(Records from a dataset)

################

-- ==== Sys2Proof/Machine/Decimal.lean ====
section
/-!
DEFINITION. Digits: packed BCD and the PAN (05 R137, R138), ASCII decimal and hexadecimal (05 R165, R173), and scanning
a block for decimal digits (05 R151).
-/

namespace Sys2Proof.Machine

open Sys2Proof

/-- The nibbles of a byte string, the high one of each byte first. -/
def nibbles (bs : List Byte) : List Nat := bs.flatMap (fun b => [b.toNat / 16, b.toNat % 16])

/-- Bytes from nibbles, the high one first. -/
def packNibbles (ns : List Nat) : List Byte :=
  match ns with
  | a :: b :: r => BitVec.ofNat 8 (16 * a + b) :: packNibbles r
  | [a] => [BitVec.ofNat 8 (16 * a + 15)]
  | [] => []

/-- The leading decimal digits of a nibble string. -/
def leadDigits (ns : List Nat) : List Nat := ns.takeWhile (fun x => x ≤ 9)

/-- n decimal digits and then 0xF to the end (05 R138). -/
def decimalField (bs : List Byte) (n : Nat) : Bool :=
  ((nibbles bs).take n).all (fun x => decide (x ≤ 9)) && ((nibbles bs).drop n).all (fun x => x == 0xF)

/-- The digits of a PAN field: 12 to 19 of them, then 0xF to the end; none for a field that is not so (05 R137). -/
def panOf (bs : List Byte) : Option (List Nat) :=
  let d := leadDigits (nibbles bs)
  if 12 ≤ d.length ∧ d.length ≤ 19 ∧ ((nibbles bs).drop d.length).all (fun x => x == 0xF) then some d else none

/-- A PAN field that no part of a command uses (05 R137). -/
def panUnused (bs : List Byte) : Bool := bs == List.replicate 10 0xFF

/-- The last n of a list. -/
def lastN {α : Type} (n : Nat) (l : List α) : List α := l.drop (l.length - n)

/-- The n rightmost PAN digits but for the check digit (05 R143, R151). -/
def panRight (n : Nat) (d : List Nat) : List Nat := lastN n d.dropLast

/-- Nibbles as digits: the decimal ones from left to right, and if they are fewer than n, then the others minus 10
(05 R151); n of them. -/
def scanDigits (n : Nat) (bs : List Byte) : List Nat :=
  (((nibbles bs).filter (fun x => decide (x ≤ 9))) ++ ((nibbles bs).filter (fun x => decide (10 ≤ x))).map (· - 10)).take n

/-- The value of an ASCII decimal digit. -/
def decVal (b : Byte) : Option Nat := if 0x30 ≤ b.toNat ∧ b.toNat ≤ 0x39 then some (b.toNat - 0x30) else none

/-- The value of an ASCII hexadecimal digit. -/
def hexVal (b : Byte) : Option Nat :=
  let v := b.toNat
  if 0x30 ≤ v ∧ v ≤ 0x39 then some (v - 0x30)
  else if 0x41 ≤ v ∧ v ≤ 0x46 then some (v - 0x37)
  else if 0x61 ≤ v ∧ v ≤ 0x66 then some (v - 0x57)
  else none

/-- The number that ASCII digits of a base spell. -/
def asciiNum (f : Byte → Option Nat) (base : Nat) (bs : List Byte) : Option Nat :=
  bs.foldl (fun a b => match a, f b with
    | some n, some d => some (base * n + d)
    | _, _ => none) (some 0)

/-- n ASCII decimal digits of a number. -/
def asciiDec (n v : Nat) : List Byte :=
  match n with
  | 0 => []
  | n + 1 => asciiDec n (v / 10) ++ [BitVec.ofNat 8 (0x30 + v % 10)]

/-- The ASCII hexadecimal digit of a nibble, in capitals. -/
def hexDigit (n : Nat) : Byte := BitVec.ofNat 8 (if n < 10 then 0x30 + n else 0x37 + n)

/-- Bytes in ASCII hexadecimal. -/
def toHex (bs : List Byte) : List Byte := (nibbles bs).map hexDigit

/-- The bytes that ASCII hexadecimal digits spell. -/
def ofHex (bs : List Byte) : List Byte := packNibbles (bs.map (fun b => (hexVal b).getD 0))

end Sys2Proof.Machine
end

################

Try it
Work out how many lines in the preceding data include the word "toNat". State only that number.

Solution to this task
3